### PROBLEM TO WORK ON
Beneath this instruction is a block of data; output from it exactly the lines that run from the one containing "def oneWay (p" through the one containing "do trapIf e.y.region.isOpen", inclusive.

Stored data:

------------------------

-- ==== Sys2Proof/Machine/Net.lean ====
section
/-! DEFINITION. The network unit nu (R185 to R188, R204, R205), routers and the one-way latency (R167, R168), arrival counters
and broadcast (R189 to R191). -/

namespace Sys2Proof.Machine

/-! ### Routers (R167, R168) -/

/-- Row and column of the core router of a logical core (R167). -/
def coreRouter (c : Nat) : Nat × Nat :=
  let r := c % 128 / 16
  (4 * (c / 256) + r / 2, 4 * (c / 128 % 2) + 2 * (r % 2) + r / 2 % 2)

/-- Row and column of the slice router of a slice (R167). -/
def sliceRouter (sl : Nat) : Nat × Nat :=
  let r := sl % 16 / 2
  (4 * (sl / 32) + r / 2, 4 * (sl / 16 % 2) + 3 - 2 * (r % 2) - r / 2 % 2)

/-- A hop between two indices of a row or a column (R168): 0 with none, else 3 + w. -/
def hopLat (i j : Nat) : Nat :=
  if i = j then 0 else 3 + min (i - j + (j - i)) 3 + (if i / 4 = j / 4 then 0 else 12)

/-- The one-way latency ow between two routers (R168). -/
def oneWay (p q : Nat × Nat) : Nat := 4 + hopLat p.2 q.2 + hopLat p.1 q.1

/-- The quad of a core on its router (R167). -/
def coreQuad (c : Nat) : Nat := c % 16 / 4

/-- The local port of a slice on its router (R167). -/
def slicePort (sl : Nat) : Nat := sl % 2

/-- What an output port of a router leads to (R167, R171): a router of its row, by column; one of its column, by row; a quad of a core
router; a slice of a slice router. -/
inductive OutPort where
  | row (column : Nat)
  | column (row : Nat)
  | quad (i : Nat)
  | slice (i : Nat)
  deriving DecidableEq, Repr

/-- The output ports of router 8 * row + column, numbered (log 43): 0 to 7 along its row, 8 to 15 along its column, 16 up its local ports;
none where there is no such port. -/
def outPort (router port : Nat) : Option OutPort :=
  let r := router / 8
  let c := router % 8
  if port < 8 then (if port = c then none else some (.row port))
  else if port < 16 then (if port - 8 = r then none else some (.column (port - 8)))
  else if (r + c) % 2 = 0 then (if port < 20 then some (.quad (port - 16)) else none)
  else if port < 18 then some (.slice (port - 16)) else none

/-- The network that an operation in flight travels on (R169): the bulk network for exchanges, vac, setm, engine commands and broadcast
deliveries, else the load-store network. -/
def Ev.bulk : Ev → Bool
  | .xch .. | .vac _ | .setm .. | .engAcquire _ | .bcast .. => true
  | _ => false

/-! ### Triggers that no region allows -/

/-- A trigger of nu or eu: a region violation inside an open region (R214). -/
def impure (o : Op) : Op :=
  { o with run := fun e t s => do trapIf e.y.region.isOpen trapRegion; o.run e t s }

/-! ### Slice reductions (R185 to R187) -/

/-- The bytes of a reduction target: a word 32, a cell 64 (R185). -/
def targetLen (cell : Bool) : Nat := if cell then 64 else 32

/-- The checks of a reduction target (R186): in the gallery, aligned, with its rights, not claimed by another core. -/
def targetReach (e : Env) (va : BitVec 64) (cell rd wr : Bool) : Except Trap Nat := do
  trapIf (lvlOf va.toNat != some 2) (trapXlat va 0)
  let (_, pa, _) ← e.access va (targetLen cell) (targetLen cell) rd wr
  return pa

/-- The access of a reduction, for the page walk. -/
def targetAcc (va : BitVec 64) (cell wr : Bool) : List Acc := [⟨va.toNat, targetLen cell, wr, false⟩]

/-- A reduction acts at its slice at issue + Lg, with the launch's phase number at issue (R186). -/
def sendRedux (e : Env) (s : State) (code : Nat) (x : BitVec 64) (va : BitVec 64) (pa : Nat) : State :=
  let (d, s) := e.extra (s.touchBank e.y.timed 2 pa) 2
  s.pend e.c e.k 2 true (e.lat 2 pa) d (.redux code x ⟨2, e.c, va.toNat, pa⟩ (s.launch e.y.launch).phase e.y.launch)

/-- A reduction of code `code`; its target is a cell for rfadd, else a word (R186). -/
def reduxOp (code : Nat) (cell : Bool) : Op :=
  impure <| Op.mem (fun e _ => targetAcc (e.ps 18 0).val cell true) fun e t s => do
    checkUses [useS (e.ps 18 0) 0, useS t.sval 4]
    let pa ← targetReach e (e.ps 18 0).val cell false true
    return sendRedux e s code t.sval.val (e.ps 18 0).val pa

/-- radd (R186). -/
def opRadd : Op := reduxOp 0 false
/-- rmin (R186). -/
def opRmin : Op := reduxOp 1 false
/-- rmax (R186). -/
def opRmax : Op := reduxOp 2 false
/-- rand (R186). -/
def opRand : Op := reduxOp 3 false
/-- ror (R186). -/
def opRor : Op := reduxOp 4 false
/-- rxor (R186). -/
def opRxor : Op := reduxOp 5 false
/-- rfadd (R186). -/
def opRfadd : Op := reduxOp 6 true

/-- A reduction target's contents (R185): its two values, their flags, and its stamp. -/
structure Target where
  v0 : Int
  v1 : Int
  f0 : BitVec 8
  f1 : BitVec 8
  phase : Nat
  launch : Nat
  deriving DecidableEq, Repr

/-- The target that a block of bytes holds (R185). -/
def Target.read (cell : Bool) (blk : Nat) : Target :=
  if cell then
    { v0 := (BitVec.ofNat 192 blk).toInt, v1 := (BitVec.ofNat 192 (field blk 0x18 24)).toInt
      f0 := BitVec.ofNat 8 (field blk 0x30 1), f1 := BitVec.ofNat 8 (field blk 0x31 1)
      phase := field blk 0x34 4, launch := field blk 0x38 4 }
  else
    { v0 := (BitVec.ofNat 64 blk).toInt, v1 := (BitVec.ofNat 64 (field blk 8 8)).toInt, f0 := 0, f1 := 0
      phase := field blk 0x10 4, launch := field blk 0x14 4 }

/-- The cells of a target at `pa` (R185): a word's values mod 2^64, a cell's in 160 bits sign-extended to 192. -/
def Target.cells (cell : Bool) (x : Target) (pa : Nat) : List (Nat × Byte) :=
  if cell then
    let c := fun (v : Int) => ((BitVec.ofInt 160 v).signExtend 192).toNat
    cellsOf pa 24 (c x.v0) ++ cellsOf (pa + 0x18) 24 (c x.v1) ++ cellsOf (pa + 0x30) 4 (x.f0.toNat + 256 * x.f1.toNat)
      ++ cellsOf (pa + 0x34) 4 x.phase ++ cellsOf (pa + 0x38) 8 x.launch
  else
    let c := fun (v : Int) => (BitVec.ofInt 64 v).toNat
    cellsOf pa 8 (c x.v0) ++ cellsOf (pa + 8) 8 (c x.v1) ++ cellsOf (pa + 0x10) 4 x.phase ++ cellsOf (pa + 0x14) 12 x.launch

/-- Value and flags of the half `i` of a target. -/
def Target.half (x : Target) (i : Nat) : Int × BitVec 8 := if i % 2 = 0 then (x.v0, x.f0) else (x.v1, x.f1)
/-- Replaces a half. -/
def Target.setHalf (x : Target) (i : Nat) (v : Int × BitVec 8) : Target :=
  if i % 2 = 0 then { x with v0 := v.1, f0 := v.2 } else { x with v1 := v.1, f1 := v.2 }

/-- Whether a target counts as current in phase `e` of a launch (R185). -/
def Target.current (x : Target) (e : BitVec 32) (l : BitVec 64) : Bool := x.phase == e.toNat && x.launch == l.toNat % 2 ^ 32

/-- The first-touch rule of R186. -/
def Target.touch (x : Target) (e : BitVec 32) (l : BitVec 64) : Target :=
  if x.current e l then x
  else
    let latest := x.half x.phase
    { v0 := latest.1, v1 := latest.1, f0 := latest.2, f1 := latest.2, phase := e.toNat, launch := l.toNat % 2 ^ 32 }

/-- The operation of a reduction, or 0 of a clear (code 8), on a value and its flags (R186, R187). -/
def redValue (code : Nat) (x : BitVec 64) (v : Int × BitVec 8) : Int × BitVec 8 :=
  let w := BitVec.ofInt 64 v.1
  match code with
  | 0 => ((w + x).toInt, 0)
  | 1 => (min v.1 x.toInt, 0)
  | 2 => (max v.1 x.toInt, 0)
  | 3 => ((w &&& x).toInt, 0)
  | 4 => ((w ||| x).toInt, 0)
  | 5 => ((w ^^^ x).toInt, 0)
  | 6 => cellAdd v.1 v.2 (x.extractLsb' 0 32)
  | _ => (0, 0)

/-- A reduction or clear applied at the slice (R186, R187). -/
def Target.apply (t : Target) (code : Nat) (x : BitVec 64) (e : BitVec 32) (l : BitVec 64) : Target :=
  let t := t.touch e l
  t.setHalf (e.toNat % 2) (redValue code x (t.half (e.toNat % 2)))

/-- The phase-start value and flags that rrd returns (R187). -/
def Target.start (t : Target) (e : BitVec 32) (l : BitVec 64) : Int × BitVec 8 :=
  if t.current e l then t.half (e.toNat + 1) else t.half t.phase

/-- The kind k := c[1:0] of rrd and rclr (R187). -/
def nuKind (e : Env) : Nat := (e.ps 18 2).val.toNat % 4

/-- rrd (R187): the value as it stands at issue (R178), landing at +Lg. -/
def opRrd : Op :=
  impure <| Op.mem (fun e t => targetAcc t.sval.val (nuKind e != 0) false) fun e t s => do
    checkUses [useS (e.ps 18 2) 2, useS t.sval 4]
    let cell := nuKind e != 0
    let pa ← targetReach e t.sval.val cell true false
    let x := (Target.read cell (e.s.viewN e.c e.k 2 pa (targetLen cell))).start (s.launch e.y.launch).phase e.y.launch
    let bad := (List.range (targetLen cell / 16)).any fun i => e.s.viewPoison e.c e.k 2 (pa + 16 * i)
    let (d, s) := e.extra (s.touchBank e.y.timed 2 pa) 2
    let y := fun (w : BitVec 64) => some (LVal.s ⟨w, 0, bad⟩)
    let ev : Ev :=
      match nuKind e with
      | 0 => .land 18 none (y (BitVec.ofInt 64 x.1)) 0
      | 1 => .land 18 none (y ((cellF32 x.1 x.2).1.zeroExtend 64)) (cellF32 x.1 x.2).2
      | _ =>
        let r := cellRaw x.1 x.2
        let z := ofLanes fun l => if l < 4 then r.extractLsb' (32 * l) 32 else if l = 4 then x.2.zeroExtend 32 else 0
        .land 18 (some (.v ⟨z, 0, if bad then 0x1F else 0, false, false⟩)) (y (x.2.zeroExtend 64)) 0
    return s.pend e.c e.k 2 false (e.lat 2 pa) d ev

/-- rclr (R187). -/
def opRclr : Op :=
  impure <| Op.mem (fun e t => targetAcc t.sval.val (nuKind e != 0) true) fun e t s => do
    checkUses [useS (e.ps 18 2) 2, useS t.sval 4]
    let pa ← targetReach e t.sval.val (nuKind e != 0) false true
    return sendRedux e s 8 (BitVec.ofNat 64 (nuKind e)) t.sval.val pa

------------------------

### SOLUTION TO THIS EXERCISE
def oneWay (p q : Nat × Nat) : Nat := 4 + hopLat p.2 q.2 + hopLat p.1 q.1

/-- The quad of a core on its router (R167). -/
def coreQuad (c : Nat) : Nat := c % 16 / 4

/-- The local port of a slice on its router (R167). -/
def slicePort (sl : Nat) : Nat := sl % 2

/-- What an output port of a router leads to (R167, R171): a router of its row, by column; one of its column, by row; a quad of a core
router; a slice of a slice router. -/
inductive OutPort where
  | row (column : Nat)
  | column (row : Nat)
  | quad (i : Nat)
  | slice (i : Nat)
  deriving DecidableEq, Repr

/-- The output ports of router 8 * row + column, numbered (log 43): 0 to 7 along its row, 8 to 15 along its column, 16 up its local ports;
none where there is no such port. -/
def outPort (router port : Nat) : Option OutPort :=
  let r := router / 8
  let c := router % 8
  if port < 8 then (if port = c then none else some (.row port))
  else if port < 16 then (if port - 8 = r then none else some (.column (port - 8)))
  else if (r + c) % 2 = 0 then (if port < 20 then some (.quad (port - 16)) else none)
  else if port < 18 then some (.slice (port - 16)) else none

/-- The network that an operation in flight travels on (R169): the bulk network for exchanges, vac, setm, engine commands and broadcast
deliveries, else the load-store network. -/
def Ev.bulk : Ev → Bool
  | .xch .. | .vac _ | .setm .. | .engAcquire _ | .bcast .. => true
  | _ => false

/-! ### Triggers that no region allows -/

/-- A trigger of nu or eu: a region violation inside an open region (R214). -/
def impure (o : Op) : Op :=
  { o with run := fun e t s => do trapIf e.y.region.isOpen trapRegion; o.run e t s }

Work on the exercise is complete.